One of the main MMA tub-thumpers I had encountered on Twitter was sports writer Simon Head. Simon writes for, among others, the Mirror’s MMA blog and was extremely helpful in pointing me in the right direction when it came to learning about the UFC. One of the first things he showed me was a montage that is updated and shown before every big UFC event. When I first saw this clip I realised that there was a lot more to the sport than grappling on the floor, Greco-Roman style and it really got the ball rolling. Watching a few old fights shown on Five late at night just reiterated the fact that I had probably got it wrong about MMA. When I finally got round to subscribing to ESPN, (the UK’s broadcaster for UFC events) I was very excited to find out that, (with unintentionally perfect timing) I would be able to watch UFC 134, live from Rio De Janeiro.
From watching UFC president Dana White’s video blog to listening to the excellent ESPN UFC podcast with Gareth A. Davies I had tried to fill in some of the many blanks in my knowledge. When the time came to get up at 1:45 that morning I felt I had a somewhat better understanding of what to expect.
As the night progressed what impressed me most was the boxing skills of the combatants involved. This was a result of a daft assumption on my part that as all fights ended up on the ground, (they don’t) the training given over to boxing was minimal. One of the biggest surprises of the night for me was the fight between Brendan ‘The Hybrid’ Schaub and Antonio ‘Minotauro’ Nogueira. I had been led to belive that Schaub’s biggest chance of victory was to stay off the floor and hope to land some of his renowned big punches. It took just over 3 minutes to prove this theory wrong. ‘Big Nog’ Nogueira, a man whose record shows a love of submission holds turned the tables on Schaub and knocked him bandy with a huge left hook. Despite being only a little over 2 years older than me Nogueira looks old enough to be my Dad and he’d out Schaub-ed Schaub.
A lot is made in the mainstream media of the brutality of MMA. The term cage-fighting is often used to, in my opinion, paint a more dangerous picture of the UFC and its fellow organisations than necessary. That said, there is one aspect of the fights that took some getting used to. In boxing when a fighter goes down his opponent is sent to a neutral corner . It came as a slight shock each time a fighter in Rio pounced immediately on a fallen foe. It is a very well refereed sport though and the phrase ‘intelligently defend yourself’ is one I have heard repeatedly. If the referee thinks you are not defending yourself properly the bout is stopped. Only once was I genuinely concerned over a fighter’s wellbeing and that was when Forrest Griffin was stopped early by Shogun Rua after having his head bounced off the canvas by repeated hammer fists. Happily, Griffin was soon on his feet and seemed to show no lasting damage.

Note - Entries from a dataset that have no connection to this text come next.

theorem execHoldoverLimit_moves {pl : List Part} {z : State} (t : Nat) (house : Bool) {s : State}
    (hz : Moves pl z s)
    (hl : Part.sub [.clock, .flash, .evt, .red, .tim, .out] pl = true := by first | rfl | exact Part.sub_trans rfl (by assumption)) :
    MovesOut pl z (execHoldoverLimit t house s) := by
  unfold execHoldoverLimit
  try dsimp only
  try with_reducible refine MovesOut.next ?_
  repeat' first
    | with_reducible assumption | exact Part.sub_trans rfl hl | with_reducible apply advance_moves
    | with_reducible apply setHouseState_moves | with_reducible apply moveTime_moves
    | with_reducible apply Moves.ite

theorem execRefEdge_moves {pl : List Part} {z : State} (t : Nat) (i : Nat) {s : State}
    (hz : Moves pl z s)
    (hl : Part.sub [.clock, .flash, .evt, .red, .tim, .out] pl = true := by first | rfl | exact Part.sub_trans rfl (by assumption)) :
    MovesOut pl z (execRefEdge t i s) := by
  unfold execRefEdge
  try dsimp only
  refine MovesOut.fault ?_
  try with_reducible refine MovesOut.next ?_
  repeat' first
    | with_reducible assumption | exact Part.sub_trans rfl hl | with_reducible apply advance_moves
    | with_reducible apply modRef_moves | with_reducible apply Moves.onTim
    | with_reducible apply startWait_moves | with_reducible apply disqualify_moves
    | with_reducible apply Moves.ite

theorem execRefAbsent_moves {pl : List Part} {z : State} (t : Nat) (i : Nat) {s : State}
    (hz : Moves pl z s)
    (hl : Part.sub [.clock, .flash, .evt, .red, .tim, .out] pl = true := by first | rfl | exact Part.sub_trans rfl (by assumption)) :
    MovesOut pl z (execRefAbsent t i s) := by
  unfold execRefAbsent
  try dsimp only
  refine MovesOut.fault ?_
  try with_reducible refine MovesOut.next ?_
  repeat' first
    | with_reducible assumption | exact Part.sub_trans rfl hl | with_reducible apply advance_moves
    | with_reducible apply disqualify_moves | with_reducible apply Moves.ite

theorem execRefFrequencyWindow_moves {pl : List Part} {z : State} (t : Nat) (i : Nat) (ppb : Int) {s : State}
    (hz : Moves pl z s)
    (hl : Part.sub [.clock, .flash, .evt, .red, .tim, .out] pl = true := by first | rfl | exact Part.sub_trans rfl (by assumption)) :
    MovesOut pl z (execRefFrequencyWindow t i ppb s) := by
  unfold execRefFrequencyWindow
  try dsimp only
  refine MovesOut.fault ?_
  try with_reducible refine MovesOut.next ?_
  repeat' first
    | with_reducible assumption | exact Part.sub_trans rfl hl | with_reducible apply advance_moves
    | with_reducible apply modRef_moves | with_reducible apply disqualify_moves
    | with_reducible apply startWait_moves | with_reducible apply Moves.ite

On we went to the main event of the evening, Silva vs Okami. There has been plenty written about Anderson Silva by far more qualified people than me. The best compliment I can give the middleweight champion is that, in victory it looked as though the fight ended exactly when Silva chose it to end. There was a consummate control innate in all elite sports men and women and it was a real joy to watch him fight. It seemed the perfect way to end my first real experience of watching an MMA show.

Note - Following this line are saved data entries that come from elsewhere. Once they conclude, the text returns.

-- ==== Sys2Proof/Laws/MovesPower.lean ====
section
/-! SUPPORT. What each operation and command of `Machine/Power.lean` moves. -/

-- The package is checked as one text; elaborating these proofs in order keeps the number of threads small.
set_option Elab.async false

namespace Sys2Proof.Machine

theorem effPwrStatus_moves {pl : List Part} {z : State} {s : State} (c : HostCmd)
    (hz : Moves pl z s) :
    Moves pl z (effPwrStatus s c).1 := by
  unfold effPwrStatus
  try dsimp only
  repeat' first
    | with_reducible assumption | exact Part.sub_trans rfl hl

theorem effPwrLevelSet_moves {pl : List Part} {z : State} {s : State} (c : HostCmd)
    (hz : Moves pl z s)
    (hl : Part.sub [.pins, .pwr, .out] pl = true := by first | rfl | exact Part.sub_trans rfl (by assumption)) :
    Moves pl z (effPwrLevelSet s c).1 := by
  unfold effPwrLevelSet
  try dsimp only
  repeat' first
    | with_reducible assumption | exact Part.sub_trans rfl hl | with_reducible apply Moves.onPwr
    | with_reducible apply setVsel_moves | with_reducible apply Moves.ite | with_reducible apply Moves.ite_fst

theorem withoutImage_moves {pl : List Part} {z : State} {s : State}
    (hz : Moves pl z s)
    (hl : Part.sub [.fst] pl = true := by first | rfl | exact Part.sub_trans rfl (by assumption)) :
    Moves pl z (withoutImage s) := by
  unfold withoutImage
  try dsimp only
  repeat' first
    | with_reducible assumption | exact Part.sub_trans rfl hl
    | (with_reducible refine Moves.onFstMem ?_ _ (fun _ => rfl) ?_)

theorem portsIdle_moves {pl : List Part} {z : State} {s : State}
    (hz : Moves pl z s)
    (hl : Part.sub [.flash, .evt, .eth] pl = true := by first | rfl | exact Part.sub_trans rfl (by assumption)) :
    Moves pl z (portsIdle s) := by
  unfold portsIdle
  try dsimp only
  repeat' first
    | with_reducible assumption | exact Part.sub_trans rfl hl | with_reducible apply setLink_moves

theorem effPwrSleep_moves {pl : List Part} {z : State} {s : State} (c : HostCmd)
    (hz : Moves pl z s)
    (hl : Part.sub [.mode, .aon, .pins, .start, .flash, .host, .evt, .pwr, .xpt, .cue, .red, .eth, .tim, .lane, .flow, .cmp, .aud, .out] pl = true := by first | rfl | exact Part.sub_trans rfl (by assumption)) :
    Moves pl z (effPwrSleep s c).1 := by
  unfold effPwrSleep
  try dsimp only
  repeat' first
    | with_reducible assumption | exact Part.sub_trans rfl hl | with_reducible apply Moves.onPwr
    | with_reducible apply Moves.onAon | with_reducible apply portsIdle_moves
    | with_reducible apply driveHt_moves | with_reducible apply transition_moves
    | with_reducible apply Moves.ite | with_reducible apply Moves.ite_fst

So that was it. I had watched and thoroughly enjoyed mixed martial arts for the first time. My initial was thought was, yes, but they can’t all be this good though. Can they? The answer it would appear is yes, it can. Judicious match making allied to a seemingly real desire to provide the fans with entertainment. These are just some of the driving forces behind this sport. Boxing is too often concerned with the ‘main event’. They use a big fight as a crutch to load weak bills on to, assuming that fans won’t want to bother with the smaller fights anyway. The UFC is proof that you can have a stacked card and it takes absolutely nothing away from the headline bout. In an era where boxing is losing fans hand over fist it could learn a lesson from Dana White and the not so new kids on the block.